### [What you are asked to do]
Since only a count is wanted, work out how many lines in the material below contain the word "clampP" and return that number.

### [Exercise input]

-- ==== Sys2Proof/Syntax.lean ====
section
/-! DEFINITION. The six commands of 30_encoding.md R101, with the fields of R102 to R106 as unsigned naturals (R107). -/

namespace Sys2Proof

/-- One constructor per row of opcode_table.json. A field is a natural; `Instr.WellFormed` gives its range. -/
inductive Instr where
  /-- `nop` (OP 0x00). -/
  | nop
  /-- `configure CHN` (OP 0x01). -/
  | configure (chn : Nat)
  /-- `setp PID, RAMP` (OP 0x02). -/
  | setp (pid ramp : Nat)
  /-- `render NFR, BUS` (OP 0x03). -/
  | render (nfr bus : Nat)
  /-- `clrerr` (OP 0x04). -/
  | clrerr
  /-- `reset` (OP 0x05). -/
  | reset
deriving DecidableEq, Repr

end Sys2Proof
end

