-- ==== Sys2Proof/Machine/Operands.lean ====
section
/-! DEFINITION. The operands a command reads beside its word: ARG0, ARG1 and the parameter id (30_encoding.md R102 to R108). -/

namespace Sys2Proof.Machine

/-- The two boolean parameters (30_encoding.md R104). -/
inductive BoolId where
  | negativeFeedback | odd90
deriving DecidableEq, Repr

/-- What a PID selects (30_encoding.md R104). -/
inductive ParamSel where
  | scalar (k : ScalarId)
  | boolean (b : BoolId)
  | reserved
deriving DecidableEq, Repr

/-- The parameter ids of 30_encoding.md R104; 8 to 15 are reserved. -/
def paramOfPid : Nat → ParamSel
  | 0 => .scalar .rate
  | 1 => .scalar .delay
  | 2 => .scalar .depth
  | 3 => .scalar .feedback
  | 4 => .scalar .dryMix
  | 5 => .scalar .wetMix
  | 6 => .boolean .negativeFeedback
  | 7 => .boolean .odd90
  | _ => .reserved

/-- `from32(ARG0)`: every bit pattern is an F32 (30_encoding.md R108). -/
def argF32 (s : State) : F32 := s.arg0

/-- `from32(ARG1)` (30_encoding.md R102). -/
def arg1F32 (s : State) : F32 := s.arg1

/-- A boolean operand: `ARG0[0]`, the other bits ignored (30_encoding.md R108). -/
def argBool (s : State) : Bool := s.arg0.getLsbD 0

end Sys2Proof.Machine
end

...

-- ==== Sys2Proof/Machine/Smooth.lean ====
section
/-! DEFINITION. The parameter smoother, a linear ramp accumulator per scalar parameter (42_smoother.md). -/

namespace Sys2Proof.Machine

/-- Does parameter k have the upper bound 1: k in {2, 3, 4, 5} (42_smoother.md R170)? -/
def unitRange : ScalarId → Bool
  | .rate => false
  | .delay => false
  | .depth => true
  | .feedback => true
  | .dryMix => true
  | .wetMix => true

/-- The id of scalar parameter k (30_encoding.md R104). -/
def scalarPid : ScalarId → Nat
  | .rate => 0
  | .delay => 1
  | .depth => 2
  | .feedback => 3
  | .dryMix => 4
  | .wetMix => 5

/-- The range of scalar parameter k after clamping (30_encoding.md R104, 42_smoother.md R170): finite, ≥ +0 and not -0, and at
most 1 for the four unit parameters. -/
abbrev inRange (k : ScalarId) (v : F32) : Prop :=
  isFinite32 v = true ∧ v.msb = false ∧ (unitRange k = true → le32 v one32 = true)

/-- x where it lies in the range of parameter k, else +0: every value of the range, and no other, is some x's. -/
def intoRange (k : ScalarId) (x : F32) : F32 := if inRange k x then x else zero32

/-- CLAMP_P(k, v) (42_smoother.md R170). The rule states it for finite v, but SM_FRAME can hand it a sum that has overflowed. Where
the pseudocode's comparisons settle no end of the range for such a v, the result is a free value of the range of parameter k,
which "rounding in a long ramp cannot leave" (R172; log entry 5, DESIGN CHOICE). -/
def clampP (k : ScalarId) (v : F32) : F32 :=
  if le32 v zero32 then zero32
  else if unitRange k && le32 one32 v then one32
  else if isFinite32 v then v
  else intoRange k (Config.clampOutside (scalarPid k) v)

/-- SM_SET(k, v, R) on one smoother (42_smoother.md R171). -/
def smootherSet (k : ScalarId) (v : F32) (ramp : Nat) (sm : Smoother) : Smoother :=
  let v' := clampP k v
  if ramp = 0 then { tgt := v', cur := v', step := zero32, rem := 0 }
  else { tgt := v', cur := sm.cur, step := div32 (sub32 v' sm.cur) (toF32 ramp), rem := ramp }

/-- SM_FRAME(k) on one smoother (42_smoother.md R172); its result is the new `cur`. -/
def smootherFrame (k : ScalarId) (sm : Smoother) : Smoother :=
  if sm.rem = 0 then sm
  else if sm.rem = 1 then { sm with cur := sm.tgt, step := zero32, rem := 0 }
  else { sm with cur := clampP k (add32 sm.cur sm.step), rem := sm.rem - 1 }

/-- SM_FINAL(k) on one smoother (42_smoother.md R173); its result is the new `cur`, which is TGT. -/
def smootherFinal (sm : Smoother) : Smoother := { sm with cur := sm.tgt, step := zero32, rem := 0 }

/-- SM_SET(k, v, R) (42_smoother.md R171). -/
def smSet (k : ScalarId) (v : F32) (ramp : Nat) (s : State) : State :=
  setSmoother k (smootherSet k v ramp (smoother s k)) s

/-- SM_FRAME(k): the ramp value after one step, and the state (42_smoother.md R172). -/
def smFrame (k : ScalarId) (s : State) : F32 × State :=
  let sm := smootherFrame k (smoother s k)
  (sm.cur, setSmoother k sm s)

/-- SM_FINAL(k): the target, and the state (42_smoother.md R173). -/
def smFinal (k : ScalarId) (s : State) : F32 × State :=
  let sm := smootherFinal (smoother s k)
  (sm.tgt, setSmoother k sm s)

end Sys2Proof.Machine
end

### [Response]
3